In this, the first Pride Month of the post-Trump era, U.S. embassies the world over have been told that they may once more fly the rainbow flag: a symbolic assertion, forbidden by the past administration, of support for LGBTQI rights. The Trump administration pushed back against these rights domestically—particularly where they involved transgender people—and turned its head away from any human rights agenda abroad. Now President Joe Biden has recommitted himself to this agenda, and a new act is before Congress. As the U.S. prepares to reassume its “role as the global leader in promoting human rights, LGBTQI+ rights must be a top priority” said Jeanne Shaheen (D-NH) on the Senate floor earlier this month.

Sen. Shaheen was introducing the GLOBE (Greater Leadership Overseas for the Benefit of Equality) Acts, legislation that will commit the U.S. to promoting and defending these rights globally.
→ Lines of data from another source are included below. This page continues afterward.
-- ==== Sys2Proof/Tests/Slice0.lean ====
section
/-! SUPPORT. Tests on fixed values, their expected results taken from 95_test_vectors.md or worked by hand from the
rules, and for every obligation with hypotheses a witness that they can be met together. -/

namespace Sys2Proof.Tests
open Sys2Proof.Machine

/-! ### Helpers -/

/-- The key (5, 8, 26) with a_inv = 21 (95_test_vectors.md E1, E2). -/
def key26 : Key := { a := 5#32, b := 8#32, n := .latin26, ainv := 21#5 }

/-- The key (7, 3, 27) with a_inv = 4 (95_test_vectors.md section 2.3). -/
def key27 : Key := { a := 7#32, b := 3#32, n := .latin27, ainv := 4#5 }

/-- The key (5, −2^31, 26) with a_inv = 21, the extreme shift (95_test_vectors.md section 2.3). -/
def keyLow : Key := { a := 5#32, b := 0x80000000#32, n := .latin26, ainv := 21#5 }

/-- The reset state with a key put into the slot. -/
def keyed (k : Key) : State := State.reset.withKey (some k)

/-- The response of one command, as `status / cnt / res`. -/
def answer (i : Instr) (s : State) : Option (BitVec 4 × BitVec 3 × Word) :=
  (answerOf i s).map fun r => (statusCode r.status, r.cnt, r.res)

/-- The key slot after one command. -/
def slotAfter (i : Instr) (s : State) : Option (Option Key) :=
  match exec i s with
  | .next t => some t.key
  | .fault _ => none
  | .refused _ => none

/-- What `step` does to the key slot and to the response on the port. -/
def stepped (s : State) : Option (Option Key × Option Response) :=
  match step s with
  | .next t => some (t.key, respOut t)
  | .fault _ => none
  | .refused _ => none

/-- The phase and the delivered responses after one step. -/
def phaseAfter (s : State) : Option (Phase × List Response) :=
  match step s with
  | .next t => some (t.phase, t.delivered)
  | .fault _ => none
  | .refused _ => none

/-- An edge at which the host presents a command. -/
def present (cmd : Cmd) : Edge := { quietEdge with cmdValid := true, cmd := cmd }

/-- An edge at which `rst` is high. -/
def resetEdge : Edge := { quietEdge with rst := true }

/-! ### Parameters, tables, codes -/

/-- R5: the types have the widths of the parameters. -/
theorem test_widths :
    Word = BitVec Config.W ∧ Byte = BitVec Config.CW ∧ IndexBits = BitVec Config.IW ∧
    InstWord = BitVec Config.IWIDTH ∧ Config.LANES * Config.CW = Config.W ∧ Config.interfaceVersion = 1 ∧
    alphabetSize .latin26 = Config.nSmall ∧ alphabetSize .latin27 = Config.nLarge :=
  ⟨rfl, rfl, rfl, rfl, rfl, rfl, rfl, rfl⟩

/-- R31, R32: T26[i] = 0x41 + i; T27 is T26 with 0xD1 at index 14. -/
theorem test_tables :
    t26 = (List.range 26).map (fun i => BitVec.ofNat 8 (0x41 + i)) ∧
    t27 = t26.take 14 ++ [0xD1#8] ++ t26.drop 14 := by decide

/-- R9: the examples of the rule. -/
theorem test_emod_examples :
    emod (-5) 26 = 21 ∧ emod (-1) 27 = 26 ∧ emod 26 26 = 0 ∧ emod (-2147483648) 26 = 2 ∧ fdiv (-5) 26 = -1 := by
  decide

/-- R48, R75: a NoKey response as bits. -/
theorem test_response_bits :
    respBits { status := .err .noKey, cnt := 0#3, res := 0#32 } = BitVec.ofNat 39 (3 * 2 ^ 35) ∧
    respBits { status := .ok, cnt := 2#3, res := 0x5347#32 } = BitVec.ofNat 39 (2 * 2 ^ 32 + 0x5347) := by decide

/-! ### WellFormed and Decode -/

/-- R49: the one check refuses RDKEY 5, and passes RDKEY 4. -/
theorem test_wf_refuses_reserved_register :
    (Instr.rdkey 5#3).wf = false ∧ (Instr.rdkey 4#3).wf = true := by decide

/-- R47: MODINV, word written out bit by bit. -/
theorem test_decode_modinv :
    decode (bundle 0b0000000000000001#16 5#32 0xDEADBEEF#32 26#32) = .ok (.modinv 5#32 26#32) := by decide

/-- R47: ENC.27, `s` = bit 8. -/
theorem test_decode_enc :
    decode (bundle 0b0000000100000010#16 0xFFFFFF41#32 0#32 0#32) = .ok (.enc .latin27 0x41#8) := by decide

/-- R47: DEC.26 and DEC.27. -/
theorem test_decode_dec :
    decode (bundle 0b0000000000000011#16 14#32 0#32 0#32) = .ok (.dec .latin26 14#32) ∧
    decode (bundle 0b0000000100000011#16 14#32 0#32 0#32) = .ok (.dec .latin27 14#32) := by decide

/-- R47: SETKEY. -/
theorem test_decode_setkey :
    decode (bundle 0b0000000000000100#16 5#32 8#32 26#32) = .ok (.setkey 5#32 8#32 26#32) := by decide

/-- R47: DECC. -/
theorem test_decode_decc :
    decode (bundle 0b0000000000000101#16 0xABCDEF49#32 0#32 0#32) = .ok (.decc 0x49#8) := by decide

/-- R47, R35: DECV 0b1010, lane 0 is the least significant byte. -/
theorem test_decode_decv :
    decode (bundle 0b1010000000000110#16 0x49204A4B#32 0#32 0#32) =
      .ok (.decv 0b1010#4 0x4B#8 0x4A#8 0x20#8 0x49#8) := by decide

/-- R47: RDKEY AINV, `sel` = 4 in bits 11 to 9. -/
theorem test_decode_rdkey :
    decode (bundle 0b0000100000000111#16 0x12345678#32 0#32 0#32) = .ok (.rdkey 4#3) := by decide

/-- 95_test_vectors.md section 2.4: illegal words, one for each case of R49. -/
theorem test_decode_rejects :
    [0x0000#16, 0x0008#16, 0x00FF#16, 0x0101#16, 0x0202#16, 0x0106#16, 0x1007#16, 0x0A07#16, 0x0E07#16].map decodeInst =
      [.error .opcodeZero, .error .opcodeReserved, .error .opcodeReserved, .error .unusedFieldNotZero,
       .error .unusedFieldNotZero, .error .unusedFieldNotZero, .error .unusedFieldNotZero,
       .error .registerReserved, .error .registerReserved] := by decide

/-- The table's own numbering: the 16 bits of `inst`, operands zero. -/
theorem test_table_word :
    decodeTableWord 16 0xF006 = some (.decv 0b1111#4 0#8 0#8 0#8 0#8) ∧ decodeTableWord 16 0x0A07 = none := by decide

/-- R53: `DECV 0b1111, 'H', 'O', 'L', 'A'` is inst 0xF006, opa 0x414C4F48. -/
theorem test_encode_decv :
    encode (.decv 0b1111#4 0x48#8 0x4F#8 0x4C#8 0x41#8) = bundle 0xF006#16 0x414C4F48#32 0#32 0#32 := by decide

/-! ### The commands -/

/-- Section 2.1: `MODINV -5, 26`, `MODINV 17, 3120`, `MODINV -2147483648, 27`, `MODINV -1, 2147483647`. -/
theorem test_modinv_values :
    answer (.modinv 0xFFFFFFFB#32 26#32) State.reset = some (0#4, 1#3, 5#32) ∧
    answer (.modinv 17#32 3120#32) State.reset = some (0#4, 1#3, 0xAC1#32) ∧
    answer (.modinv 0x80000000#32 27#32) State.reset = some (0#4, 1#3, 0x16#32) ∧
    answer (.modinv 0xFFFFFFFF#32 0x7FFFFFFF#32) State.reset = some (0#4, 1#3, 0x7FFFFFFE#32) := by decide

/-- Section 2.1: NotInvertible, and BadModulus first (R81); the key is not touched. -/
theorem test_modinv_errors :
    answer (.modinv 13#32 26#32) State.reset = some (1#4, 0#3, 0#32) ∧
    answer (.modinv 0#32 0#32) State.reset = some (4#4, 0#3, 0#32) ∧
    answer (.modinv 5#32 1#32) State.reset = some (4#4, 0#3, 0#32) ∧
    slotAfter (.modinv 13#32 26#32) (keyed key26) = some (some key26) := by decide

/-- Section 2.2: Ñ and ñ in the two variants. -/
theorem test_enc_enye :
    answer (.enc .latin27 0xF1#8) State.reset = some (0#4, 1#3, 14#32) ∧
    answer (.enc .latin26 0xD1#8) State.reset = some (0#4, 0#3, 0#32) := by decide

/-- Section 2.2: the neighbours of the letter ranges, and O shifted by Ñ. -/
theorem test_enc_boundaries :
    answer (.enc .latin26 0x40#8) State.reset = some (0#4, 0#3, 0#32) ∧
    answer (.enc .latin26 0x61#8) State.reset = some (0#4, 1#3, 0#32) ∧
    answer (.enc .latin26 0x7B#8) State.reset = some (0#4, 0#3, 0#32) ∧
    answer (.enc .latin27 0x4F#8) State.reset = some (0#4, 1#3, 15#32) ∧
    answer (.enc .latin27 0x7A#8) State.reset = some (0#4, 1#3, 26#32) := by decide

/-- Section 2.2: index 14 and index −1. -/
theorem test_dec_values :
    answer (.dec .latin27 14#32) State.reset = some (0#4, 1#3, 0xD1#32) ∧
    answer (.dec .latin26 0xFFFFFFFF#32) State.reset = some (0#4, 1#3, 0x5A#32) := by decide

/-- Section 2.2: the extreme indices. -/
theorem test_dec_extremes :
    answer (.dec .latin27 0x7FFFFFFF#32) State.reset = some (0#4, 1#3, 0x4B#32) ∧
    answer (.dec .latin27 0x80000000#32) State.reset = some (0#4, 1#3, 0x50#32) := by decide

/-- Section 2.3: `SETKEY 5, 8, 26` and `SETKEY -21, -2147483648, 26`. -/
theorem test_setkey_installs :
    answer (.setkey 5#32 8#32 26#32) State.reset = some (0#4, 1#3, 21#32) ∧
    slotAfter (.setkey 5#32 8#32 26#32) (keyed key27) = some (some key26) ∧
    slotAfter (.setkey 0xFFFFFFEB#32 0x80000000#32 26#32) State.reset =
      some (some { a := 0xFFFFFFEB#32, b := 0x80000000#32, n := .latin26, ainv := 21#5 }) := by decide

/-- Sections 2.3, 2.4: a failure clears the key, and the size is checked first. -/
theorem test_setkey_fails :
    answer (.setkey 14#32 0#32 28#32) (keyed key26) = some (2#4, 0#3, 0#32) ∧
    slotAfter (.setkey 14#32 0#32 28#32) (keyed key26) = some none ∧
    answer (.setkey 9#32 3#32 27#32) (keyed key27) = some (1#4, 0#3, 0#32) ∧
    slotAfter (.setkey 9#32 3#32 27#32) (keyed key27) = some none := by decide

/-- Section 2.3: `I` to `A`, lower case alike, `,` absent, the extreme shift. -/
theorem test_decc_letters :
    answer (.decc 0x49#8) (keyed key26) = some (0#4, 1#3, 0x41#32) ∧
    answer (.decc 0x69#8) (keyed key26) = some (0#4, 1#3, 0x41#32) ∧
    answer (.decc 0x2C#8) (keyed key26) = some (0#4, 0#3, 0#32) ∧
    answer (.decc 0x41#8) (keyed keyLow) = some (0#4, 1#3, 0x4B#32) := by decide

/-- Section 2.3: `ñ` under the two alphabets, and no key. -/
theorem test_decc_variant :
    answer (.decc 0xF1#8) (keyed key27) = some (0#4, 1#3, 0x51#32) ∧
    answer (.decc 0xF1#8) (keyed key26) = some (0#4, 0#3, 0#32) ∧
    answer (.decc 0x2C#8) State.reset = some (3#4, 0#3, 0#32) := by decide

/-- Section 2.5: two absent lanes, compacted; and Ñ in the output. -/
theorem test_decv_compacts :
    answer (.decv 0b1111#4 0x2C#8 0x20#8 0x4D#8 0x55#8) (keyed key26) = some (0#4, 2#3, 0x5347#32) ∧
    answer (.decv 0b1111#4 0x54#8 0x44#8 0x2C#8 0x20#8) (keyed key27) = some (0#4, 2#3, 0x41D1#32) := by decide

/-- Sections 2.4, 2.5: the mask selects lanes 1 and 3; no lane; no key with no lane. -/
theorem test_decv_masks :
    answer (.decv 0b1010#4 0x49#8 0x4A#8 0x20#8 0x49#8) (keyed key26) = some (0#4, 2#3, 0x4156#32) ∧
    answer (.decv 0b0000#4 0x49#8 0x49#8 0x49#8 0x49#8) (keyed key26) = some (0#4, 0#3, 0#32) ∧
    answer (.decv 0b0000#4 0x41#8 0x41#8 0x41#8 0x41#8) State.reset = some (3#4, 0#3, 0#32) := by decide

/-- Section 2.6: N as an integer, B with its sign, AINV. -/
theorem test_rdkey_values :
    answer (.rdkey 3#3) (keyed key27) = some (0#4, 1#3, 27#32) ∧
    answer (.rdkey 2#3) (keyed keyLow) = some (0#4, 1#3, 0x80000000#32) ∧
    answer (.rdkey 4#3) (keyed key26) = some (0#4, 1#3, 21#32) := by decide

/-- Section 2.6: after reset STATUS reads 0 and A raises NoKey. -/
theorem test_rdkey_without_key :
    answer (.rdkey 0#3) State.reset = some (0#4, 1#3, 0#32) ∧
    answer (.rdkey 1#3) State.reset = some (3#4, 0#3, 0#32) := by decide

/-! ### The step -/

/-- Section 2.4: inst 0x0104 (SETKEY with `s` set) under a key: IllegalCommand, the key unchanged. -/
theorem test_step_illegal :
    stepped ((keyed key26).withFetchWord 16 0x0104) =
      some (some key26, some { status := .err .illegalCommand, cnt := 0#3, res := 0#32 }) := by decide

/-- The very next step after `withFetchWord` runs the word: RDKEY STATUS. -/
theorem test_step_runs_the_word :
    stepped ((keyed key26).withFetchWord 16 0x0007) =
      some (some key26, some { status := .ok, cnt := 1#3, res := 1#32 }) := by decide

/-- R89: a reset edge ends a session; R91: a valid command at an idle edge is accepted, none answered yet. -/
theorem test_step_reset_and_accept :
    stepped { keyed key26 with edges := [resetEdge] } = some (none, none) ∧
    stepped { keyed key26 with edges := [present 0x0007#112] } = some (some key26, none) := by decide

/-! ### Assembler lines -/

/-- R53: `MODINV 17, -26`. -/
theorem test_spell_modinv :
    spell (.modinv 17 (-26)) = ['M', 'O', 'D', 'I', 'N', 'V', ' ', '1', '7', ',', ' ', '-', '2', '6'] := by decide

/-- R54: `DECS "HOLA, "` expands to `DECV 0b1111, 'H', 'O', 'L', 'A'` and `DECV 0b0011, ',', ' ', 0, 0`. -/
theorem test_decs_example :
    assemble (.decs [0x48#8, 0x4F#8, 0x4C#8, 0x41#8, 0x2C#8, 0x20#8]) =
      [.decv 0b1111#4 0x48#8 0x4F#8 0x4C#8 0x41#8, .decv 0b0011#4 0x2C#8 0x20#8 0#8 0#8] := by decide

/-- 95_test_vectors.md P1, commands 2 and 4: the host outputs the letter of DECC and nothing of SETKEY. -/
theorem test_session_outputs_decoded_letters :
    (session [.setkey 5#32 8#32 26#32, .decc 0x49#8] State.reset).map (fun p => p.2) = some [0x41#8] := by decide

/-! ### Witnesses for the obligations' hypotheses -/

/-- A state with a command that completes at the next edge. -/
def busy : State := (keyed key26).withFetchWord 16 0x0007

theorem witness_StepRunsTheDecodedCommand :
    busy.phase = .executing (tableCmd 16 0x0007) ∧ busy.edge.rst = false ∧ busy.edge.stall = false ∧
    decode (tableCmd 16 0x0007) = .ok (.rdkey 0#3) := by decide

theorem witness_IllegalCommandsAreAnswered : 0x0000#16 ∉ legalInst ∧ 0x0A07#16 ∉ legalInst := by decide

theorem witness_DecodeOfEncodeIsTheCommand : (Instr.rdkey 4#3).wf = true ∧ (Instr.rdkey 0#3).wf = true := by decide

theorem witness_EncodeOfDecodeKeepsTheInstWord : decode (tableCmd 16 0x0807) = .ok (.rdkey 4#3) := by decide

/-- The bound of the register numbers in OperandsAreReadFromTheirFields. -/
theorem witness_OperandsAreReadFromTheirFields : (4#3 : BitVec 3) ≤ 4#3 := by decide

/-- The clauses of the contract meet at n = 1 and n = 2, and at gcd 1. -/
theorem witness_TheEuclideanAlgorithmMeetsTheContract :
    (1 : Int) ≤ 1 ∧ (2 : Int) ≤ 2 ∧ Int.gcd 0 2 ≠ 1 ∧ Int.gcd 1 2 = 1 := by decide

theorem witness_ModinvFactsHold : modinv 5 26 = .ok 21 ∧ (2 : Int) ≤ 2 := by decide

theorem witness_TheEuclideanLoopEndsByItself : (2 : Int) ≤ 26 ∧ (26 : Int).toNat ≤ 64 := by decide

theorem witness_ModinvAnswersTheInverse :
    2 ≤ (26#32).toInt ∧ (0 : Int) ≤ 21 ∧ 21 < (26#32).toInt ∧ emod ((5#32).toInt * 21) (26#32).toInt = 1 := by decide

/-- Both clauses of DecAnswersTheLetterModuloTheSize at the ends of the tables. -/
theorem witness_DecAnswersTheLetterModuloTheSize :
    ((0xFFFFFFFF#32).toInt = ((25 : Nat) : Int) + (-1) * 26 ∧ 25 < 26) ∧
    ((0xFFFFFFFF#32).toInt = ((26 : Nat) : Int) + (-1) * 27 ∧ 26 < 27) ∧
    ((14#32).toInt = ((14 : Nat) : Int) + 0 * 27) := by decide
In the same week, around the world, the following happened:

  • In Hungary, the parliament passed a law banning the “promotion” of homosexuality and transgenderism in schools and on television, which it equating to pedophilia.
  • In Ghana, twenty-one activists were finally released on bail after having been held for three weeks on a trumped-up charge of “unlawful activity.”
  • In Guatemala, the country’s leading transgender activist, Andrea Gonzalez, was killed—the thirteenth such murder this year—despite having asked the police for protection
  • In Dagestan, a self-governing region of Russia, police kidnapped 22-year-old Khalimat Taramova from a woman’s shelter and returned her to her family in Chechnya, where she had been held captive and been physically abused as part of ongoing anti-gay violence.
  • Can American laws or policy do anything about any of this at all? These are the questions being asked by both activists and administration officials now that the U.S. has recommitted itself, officially, to a pro-LGBTQ rights policy. There are no easy answers.
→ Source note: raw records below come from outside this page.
-- ==== Sys2Proof/Laws/WellFormed.lean ====
section
/-! SUPPORT. What well-formedness says, as a bound on the operand count (10_state.md R11). -/

namespace Sys2Proof

theorem operandsFit_iff (d : List Byte) : operandsFit d = true ↔ d.length ≤ 255 := by
  unfold operandsFit
  exact decide_eq_true_iff

theorem Request.wf_iff (r : Request) : r.wf = true ↔ r.n ≤ 255 := operandsFit_iff r.d

theorem Instr.request_wf (i : Instr) : i.request.wf = i.wf := rfl

/-- An operand count of at most `N_MAX` survives the one-byte count field (30_encoding.md R30). -/
theorem count_toNat {d : List Byte} (h : operandsFit d = true) : (BitVec.ofNat 8 d.length).toNat = d.length := by
  have := (operandsFit_iff d).1 h
  simp only [BitVec.toNat_ofNat]
  omega

/-- The operand bytes of a request that a table word spells always fit: the count field is one byte. -/
theorem tableRequest_wf (nbits w : Nat) : (tableRequest nbits w).wf = true := by
  rw [Request.wf_iff]
  have := (tableByte nbits w 1).isLt
  simp only [Request.n, tableRequest, List.length_map, List.length_range]
  omega

end Sys2Proof
end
    The U.S. certainly has heft, politically and financially. It can use the soft power of diplomacy, and the harder power of carrots and sticks: focused aid funding that supports LGBTQ activists and communities—and, where appropriate, sanctions or the withdrawal of aid. Leaving aside the ethical questions of whether a superpower has such rights of “interference,” there are tactical ones, too. Given that “LGBTQ Rights” is seen, in many parts of the world, as a neo-colonial Western imposition that threatens “traditional values” and “cultural sovereignty,” ill-conceived public action from the U.S. could backfire, as it has in the past.

    The Hungarian president Viktor Orban would love nothing more than a broadside against his new law from Washington D.C.: it would prove his very point, which is that Hungary needs to be protected from the meddling perversity of the Western world. And if President Biden publicly insisted that his Ghanaian counterpart, Nana Akufo-Addo, take action to decriminalize homosexual acts, domestic politics would likely compel Akufo-Addo—a firm American ally—to assert his country’s “African” values against U.S. imperialism.

    Hungarian or Ghanaian LGBTQI activists could be branded as “foreign agents” corrupted by Western influence, as has happened in countries like Russia and Egypt. They could become even more vulnerable. If, as has happened in other African countries, aid is withdrawn, LGBTQI people could be accused of causing economic hardship for the whole country.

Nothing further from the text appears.